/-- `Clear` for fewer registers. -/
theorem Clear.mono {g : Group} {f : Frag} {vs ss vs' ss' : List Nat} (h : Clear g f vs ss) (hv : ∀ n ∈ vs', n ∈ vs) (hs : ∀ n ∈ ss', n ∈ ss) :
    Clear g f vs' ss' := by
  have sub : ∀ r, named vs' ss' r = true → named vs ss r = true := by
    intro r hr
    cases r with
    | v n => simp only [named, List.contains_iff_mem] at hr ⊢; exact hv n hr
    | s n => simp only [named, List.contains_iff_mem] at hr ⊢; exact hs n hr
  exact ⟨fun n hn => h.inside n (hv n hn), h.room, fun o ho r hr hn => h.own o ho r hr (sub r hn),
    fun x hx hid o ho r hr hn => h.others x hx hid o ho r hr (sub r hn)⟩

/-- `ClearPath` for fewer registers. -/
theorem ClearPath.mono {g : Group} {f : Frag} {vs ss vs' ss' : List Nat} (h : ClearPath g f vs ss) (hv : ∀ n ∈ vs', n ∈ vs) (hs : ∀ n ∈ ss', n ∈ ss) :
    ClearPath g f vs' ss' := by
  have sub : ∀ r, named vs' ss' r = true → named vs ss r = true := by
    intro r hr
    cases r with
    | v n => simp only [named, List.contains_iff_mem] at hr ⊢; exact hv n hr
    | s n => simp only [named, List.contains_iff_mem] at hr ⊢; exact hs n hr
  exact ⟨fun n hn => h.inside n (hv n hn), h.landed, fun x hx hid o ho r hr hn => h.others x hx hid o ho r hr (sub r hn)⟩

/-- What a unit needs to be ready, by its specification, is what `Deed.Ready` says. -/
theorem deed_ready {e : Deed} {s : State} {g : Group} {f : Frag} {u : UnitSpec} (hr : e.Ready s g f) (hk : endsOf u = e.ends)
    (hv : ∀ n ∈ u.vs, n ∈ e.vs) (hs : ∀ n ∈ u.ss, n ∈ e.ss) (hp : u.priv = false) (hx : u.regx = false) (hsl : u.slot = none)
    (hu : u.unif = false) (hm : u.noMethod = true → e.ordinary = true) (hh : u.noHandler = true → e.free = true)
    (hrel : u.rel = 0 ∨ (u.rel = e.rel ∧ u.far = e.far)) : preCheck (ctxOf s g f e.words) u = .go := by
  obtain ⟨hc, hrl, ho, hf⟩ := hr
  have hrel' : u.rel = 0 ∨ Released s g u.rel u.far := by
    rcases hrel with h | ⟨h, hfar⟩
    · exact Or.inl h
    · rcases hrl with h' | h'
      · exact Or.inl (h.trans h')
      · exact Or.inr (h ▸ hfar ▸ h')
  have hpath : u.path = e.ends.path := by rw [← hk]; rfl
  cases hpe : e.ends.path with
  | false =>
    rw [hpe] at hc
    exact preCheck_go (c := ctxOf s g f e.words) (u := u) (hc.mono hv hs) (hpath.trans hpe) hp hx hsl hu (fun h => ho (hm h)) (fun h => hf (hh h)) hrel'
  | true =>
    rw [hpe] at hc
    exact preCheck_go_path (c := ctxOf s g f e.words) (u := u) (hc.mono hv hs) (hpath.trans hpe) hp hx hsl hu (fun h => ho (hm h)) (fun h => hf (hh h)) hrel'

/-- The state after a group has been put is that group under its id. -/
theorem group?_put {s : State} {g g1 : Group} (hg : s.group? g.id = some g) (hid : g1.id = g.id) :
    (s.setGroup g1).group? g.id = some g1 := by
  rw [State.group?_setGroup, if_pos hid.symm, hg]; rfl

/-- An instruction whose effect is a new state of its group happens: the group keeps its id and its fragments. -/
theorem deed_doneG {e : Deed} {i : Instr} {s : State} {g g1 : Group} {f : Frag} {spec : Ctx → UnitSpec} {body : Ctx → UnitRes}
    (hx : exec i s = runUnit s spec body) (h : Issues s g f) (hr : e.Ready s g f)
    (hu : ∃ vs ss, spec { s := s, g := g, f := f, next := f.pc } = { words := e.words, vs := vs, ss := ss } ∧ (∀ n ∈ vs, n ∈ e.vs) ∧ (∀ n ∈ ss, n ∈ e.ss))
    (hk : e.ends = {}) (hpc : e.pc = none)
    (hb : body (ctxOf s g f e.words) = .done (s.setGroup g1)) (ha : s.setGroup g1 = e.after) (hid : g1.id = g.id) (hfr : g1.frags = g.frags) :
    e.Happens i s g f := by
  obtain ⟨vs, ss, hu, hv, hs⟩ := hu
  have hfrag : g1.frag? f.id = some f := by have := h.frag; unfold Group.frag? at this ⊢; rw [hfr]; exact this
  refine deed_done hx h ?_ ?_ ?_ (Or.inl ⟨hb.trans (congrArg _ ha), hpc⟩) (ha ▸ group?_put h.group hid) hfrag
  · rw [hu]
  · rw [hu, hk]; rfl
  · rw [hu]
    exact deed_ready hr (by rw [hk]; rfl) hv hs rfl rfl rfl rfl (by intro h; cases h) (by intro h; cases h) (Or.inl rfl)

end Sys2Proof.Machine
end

# # # # #

__Directions for this task__.
Print exactly the lines above, starting at the line that contains "have hfrag : g1.frag?" and ending with the last line of the records, both included.

__Output of the exercise__.
  have hfrag : g1.frag? f.id = some f := by have := h.frag; unfold Group.frag? at this ⊢; rw [hfr]; exact this
  refine deed_done hx h ?_ ?_ ?_ (Or.inl ⟨hb.trans (congrArg _ ha), hpc⟩) (ha ▸ group?_put h.group hid) hfrag
  · rw [hu]
  · rw [hu, hk]; rfl
  · rw [hu]
    exact deed_ready hr (by rw [hk]; rfl) hv hs rfl rfl rfl rfl (by intro h; cases h) (by intro h; cases h) (Or.inl rfl)

end Sys2Proof.Machine
end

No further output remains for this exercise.